Ever since the advent of computers and advanced technology in the life sciences, the quantity of biological data has grown exponentially and been stored in databases. The simple piling up of data, however, is of little help not only to researchers but also to computers. To be useful, they need to be sorted some way or another. Such a step is easily performed by specialized software. But as for many things, without a human touch something lacks. Swiss-Prot is a protein sequence database that sprung into existence 30 years ago when protein sequences were still trickling in. In those days, every sequence could be nursed. Today, however, millions of protein sequences are produced on a monthly basis. How does Swiss-Prot cope?
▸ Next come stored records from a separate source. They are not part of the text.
-- ==== Sys2Proof/Decode.lean ====
section
/-!
DEFINITION. The spec's table gives no row a word of bits: commands arrive as frames of the Genmor command set and as events of the
part, so no word spells one.
-/

namespace Sys2Proof

/-- The command that a word spells: none, since no row of the table has bits. -/
def decodeTableWord (_nbits _w : Nat) : Option Instr := none

end Sys2Proof
end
Thanks to its biocurators.
Biocuration down the years: what has changed, what has not changed
Amos Bairoch (founder of Swiss-Prot) described the changes that have occurred over the past 30 years for a biocurator:
- No need to type the sequence in manually anymore;
- Updates are no more done via floppy disks or CDs;
- Annotation tools are far more efficient nowadays.
However, as Amos underlines, what is even more surprising is how much has NOT changed:
- Biocuration is seeking ways to make sense of what is really being reported in papers – whose structure can be highly variable – and the community is still stuck in the same old cycle of experimenting, extracting results from articles and spending lots of money in the process so as to make them usable by humans and software alike;
- Biocuration still means wading through figures the size of postage stamps and legends that are cryptic and usually full of mistakes because they are not spell-checked;
- Most of the sequence analysis algorithms for annotating transmembrane domains, signal sequences etc. haven’t changed since the late 1990s;
- And though sequence data has grown exponentially over the years, the same alignment search tool – Blast – created in 1990 is still being used!